Children have built a Neolithic-style chalk house in the grounds of a Brighton (East Sussex, England) primary school. Youngsters from ten schools took part in the project, with the chalk house due to be officially opened in a ceremony next 24 March.
     The house, with funding from the Heritage Lottery Fund, has been built in the same way as it would have been built nearly 5,000 years ago. Pupils had help from specialists from the East Sussex Archaeology and Museums Partnership during the nine-month project. They also took part in a Time Team style archaeological dig in the school grounds.
     The house is the first of its type to be reconstructed in Britain and relied on evidence uncovered at Durrington Walls near Stonehenge. Children helped construct the wattle walls. They bent hazel strips around a frame before crushing chalk into a powder, adding water to make a sticky chalk paste, and pushing it into the wattle framework. To learn more about the Neolithic period, pupils planted and harvested stone-age crops, processed them and used the flour to make bread.
     Moulsecoomb head Charles Davies said: "It's been an amazing project - real get-your-hands-dirty stuff.
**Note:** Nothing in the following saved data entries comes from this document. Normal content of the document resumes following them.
-- ==== Sys2Proof/Machine/State.lean ====
section
/-! DEFINITION. Machine/State.lean: everything the manual gives the block to hold, by the ten blocks of
spec 00 section 3, and the state after reset. Fields that the manual derives from others (the state and the
phase of a slot, the pool counts, the in-flight counts, the projected tree, the open group, the NOTE line, the
summary block) are computed where they are read, so that nothing is stored twice; INVENTORY.md lists each. -/

namespace Sys2Proof.Machine

/-! ## Names -/

/-- The engine states (R153, R159). -/
inductive EngineState where
  | starting | stopped | running | stopping | holdover | failed
  deriving DecidableEq, Repr

/-- The reset cause that the summary block shows (R132; 12.2). -/
inductive ResetCause where
  | power | pin
  deriving DecidableEq, Repr

/-- The four port commands (R153). -/
inductive PortCommand where
  | start | stop | applyPlan | clearFault
  deriving DecidableEq, Repr

/-- The outcomes of a port command (R154). -/
inductive PortOutcome where
  | ok | wrongState | noPlan | planInvalid
  deriving DecidableEq, Repr

/-- The 15 order kinds (R186). -/
inductive Kind where
  | defineSlot | installAnchor | readSlot | setPolicy | adopt | retireSlot | renewLocal | renewRemote
  | renewConfirm | renewCancel | protectFrame | admitFrame | setTime | sync | unlock
  deriving DecidableEq, Repr

/-- The 29 result codes (R177). -/
inductive Code where
  | ok | badKind | badSlot | badExtent | noRoom | wrongSlotState | wrongClass | noParent | parentExpired
  | unknownGeneration | genMismatch | labelMismatch | unwrapFailed | authFailed | replayed | stale | keyExpired
  | counterSpent | stagingFull | notStaged | alreadyStaged | cycle | locked | notProvisioning | tokenRejected
  | rngFault | timedOut | aborted | storeFailed
  deriving DecidableEq, Repr

/-- The class of a slot (R3). -/
inductive SlotClass where
  | transport | frame
  deriving DecidableEq, Repr

/-- The state of a slot (R2). -/
inductive SlotState where
  | empty | void | live
  deriving DecidableEq, Repr

/-- The role of a generation (R4). -/
inductive Role where
  | current | staged | outgoing
  deriving DecidableEq, Repr

/-- The kinds of deadline, in the order R94 and R97 give. -/
inductive DeadlineKind where
  | confirm | grace | expire | renew
  deriving DecidableEq, Repr

/-- The operations of the Cipher Unit (R79). -/
inductive CipherOp where
  | wrap | unwrap | protect | verify | generate | tokenCheck
  deriving DecidableEq, Repr

/-- Where an order in flight waits (R166). -/
inductive WaitPoint where
  | none | cipherQueue | reservation | mark | group | predecessors
  deriving DecidableEq, Repr

/-- The state of a journal bank (R106); which ACTIVE bank is current is held apart. -/
inductive BankState where
  | erased | active | spent
  deriving DecidableEq, Repr

/-- What the Journal Unit is doing in the current bank (R104). -/
inductive Activity where
  | idle | programming | compacting
  deriving DecidableEq, Repr

/-- The reason of the latest TIME notice (12.2). -/
inductive TimeReason where
  | none | tickLost | tickBack | clamped
  deriving DecidableEq, Repr

/-- The fault kinds (R184). -/
inductive FaultKind where
  | nvCorrected | nvGroupLost | rngHealth | nvFatal
  deriving DecidableEq, Repr

/-- The four tamper actions (R141). -/
inductive TamperAction where
  | noteOnly | lock | eraseUse | lockAndErase
  deriving DecidableEq, Repr

/-! ## The Key Table and the Counter Unit -/

/-- The counter record of a FRAME generation (R52); all zero in a TRANSPORT slot. `next` is the next outbound
value, `ceil` the RAM ceiling C, `durCeil` the durable ceiling D, `top` T, `durMark` I, `reqMark` the requested
mark. -/
structure Counters where
  next : Nat
  ceil : Nat
  durCeil : Nat
  reserving : Bool
  top : Nat
  mask : BitVec 64
  durMark : Nat
  reqMark : Nat
  marking : Bool
  deriving DecidableEq, Repr

/-- A generation record (R4). A field that the role does not have is zero: `opened` outside STAGED, `issued`,
`renewAt` and `expiresAt` in STAGED, `graceDue` outside OUTGOING. -/
structure Gen where
  number : Half
  key : Key
  issued : Nat
  opened : Nat
  renewAt : Nat
  expiresAt : Nat
  graceDue : Nat
  expired : Bool
  ctr : Counters
  deriving DecidableEq, Repr

/-- The policy of a slot (R7). -/
structure Policy where
  lifetime : Nat
  fraction : Nat
  window : Nat
  grace : Nat
  hard : Nat
  margin : Nat
  autoConfirm : Bool
  deriving DecidableEq, Repr

/-- The deferred set of a slot: a subset of the four kinds (R97). -/
structure Deferred where
  confirm : Bool
  grace : Bool
  expire : Bool
  renew : Bool
  deriving DecidableEq, Repr

/-- A slot record (R1). `cls` is `none` exactly when the slot is EMPTY. -/
structure SlotRec where
  label : Word
  cls : Option SlotClass
  parent : Option Nat
  orphaned : Bool
  policy : Policy
  last : Half
  renewDue : Bool
  deferred : Deferred
  current : Option Gen
  staged : Option Gen
  outgoing : Option Gen
  deriving DecidableEq, Repr

def Counters.zero : Counters := ⟨0, 0, 0, false, 0, 0, 0, 0, false⟩

def Policy.zero : Policy := ⟨0, 0, 0, 0, 0, 0, false⟩

def Deferred.none : Deferred := ⟨false, false, false, false⟩

/-- An EMPTY slot: the last column of R1. -/
def SlotRec.empty : SlotRec :=
  ⟨0, none, none, false, Policy.zero, 0, false, Deferred.none, none, none, none⟩

/-! ## The Order Dispatcher -/

/-- A lane entry of the applied plan, in range (R156). -/
structure PlanLane where
  enabled : Bool
  first : Nat
  count : Nat
  weight : Nat
  budget : Nat
  threshold : Nat
  delay : Nat
  deriving DecidableEq, Repr

/-- The applied plan (R155); the enables and groups of the notice causes are held by the Notice Unit. -/
structure Plan where
  lanes : Vector PlanLane 4
  scanPeriod : Nat
  authority : Option Nat
  tempOffset : Nat
  hysteresis : Nat
  coverFilter : Nat
  coverAction : TamperAction
  fieldFilter : Nat
  fieldAction : TamperAction
  deriving DecidableEq, Repr

/-- What the dispatcher keeps for a lane (R163, R164, R167), and the lane's done count (R174). -/
structure LaneState where
  cursor : Nat
  scanWanted : Bool
  credits : Nat
  done : Word
  deriving DecidableEq, Repr

/-- The result part of an order cell (12.3). -/
structure CellResult where
  code : Byte
  flags : Byte
  outLen : Half
  genUsed : Half
  ctrUsed : Word
  time : Word
  deriving DecidableEq, Repr

/-- An order cell: 64 bytes of the window, by field (R161; 12.3). -/
structure OrderCell where
  state : Half
  kind : Byte
  order : OrderFields
  result : CellResult
  deriving DecidableEq, Repr

/-- One generation of a wrapping source, as a renewal order copies it at take (R28). -/
structure KeyRef where
  number : Half
  expired : Bool
  key : Key
  deriving DecidableEq, Repr

/-- The parent copy of a renewal order (R28). -/
structure ParentCopy where
  empty : Bool
  current : Option KeyRef
  outgoing : Option KeyRef
  deriving DecidableEq, Repr

/-- The table change that a durable order makes at its commit (R13), or the lockdown change of UNLOCK. -/
inductive Change where
  | define (label : Word) (cls : SlotClass) (parent : Nat) (policy : Policy) (clamped : Bool)
  | install (label : Word) (cls : SlotClass) (policy : Policy) (clamped : Bool) (key : Key)
  | setPolicy (policy : Policy) (clamped : Bool)
  | adopt (parent : Nat)
  | retire
  | stage (number : Half) (key : Key)
  | promote (admitted : Option Word)
  | cancel
  | unlock
  deriving DecidableEq, Repr

/-- A busy order context (R166). `genNo` and `value` are the generation number and the counter value that the
result of a frame order shows; `taken` says that a PROTECT request has taken `value` (R56). `clearKey`,
`newKey`, `wrapKey`, `blobHead`, `blobKey` and `blobSum` are the key material and the blob in the context
(R16, R31, R33); `token` and `challenge` those of UNLOCK (R149). `endAborted` marks a SYNC that a STOP or a
HOLDOVER ends (R128). `erasePending` says that a tamper erase waits for the hold to end (R144). -/
structure Ctx where
  lane : Nat
  cell : Nat
  kind : Byte
  order : OrderFields
  takeTime : Nat
  budget : Nat
  budgetApplies : Bool
  late : Bool
  held : Option Nat
  parentCopy : Option ParentCopy
  poolClaim : Bool
  wait : WaitPoint
  output : List Byte
  preds : List Nat
  endAborted : Bool
  change : Option Change
  genNo : Half
  value : Nat
  taken : Bool
  clearKey : Key
  newKey : Key
  wrapKey : Key
  blobHead : BitVec 128
  blobKey : Key
  blobSum : BitVec 64
  token : BitVec 128
  challenge : Word
  erasePending : Bool
  deriving DecidableEq, Repr

/-- The state of the Order Dispatcher. -/
structure Od where
  plan : Option Plan
  lanes : Vector LaneState 4
  ctxs : Vector (Option Ctx) 4
  scanTimer : Option Nat
  deriving DecidableEq, Repr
It's been great fun, and the children have learnt so much. Tristan Bareham, chief executive officer of Sussex Past, said that the Neolithic house was one of the most exciting archaeological projects in Britain. He said: "The excavated building was exceptionally well preserved and this has allowed us to create a building which has not been seen in this country for almost 5,000 years. This project has created not only a wonderful long-term resource for the school but has answered a number of important questions about buildings at this key time in our history."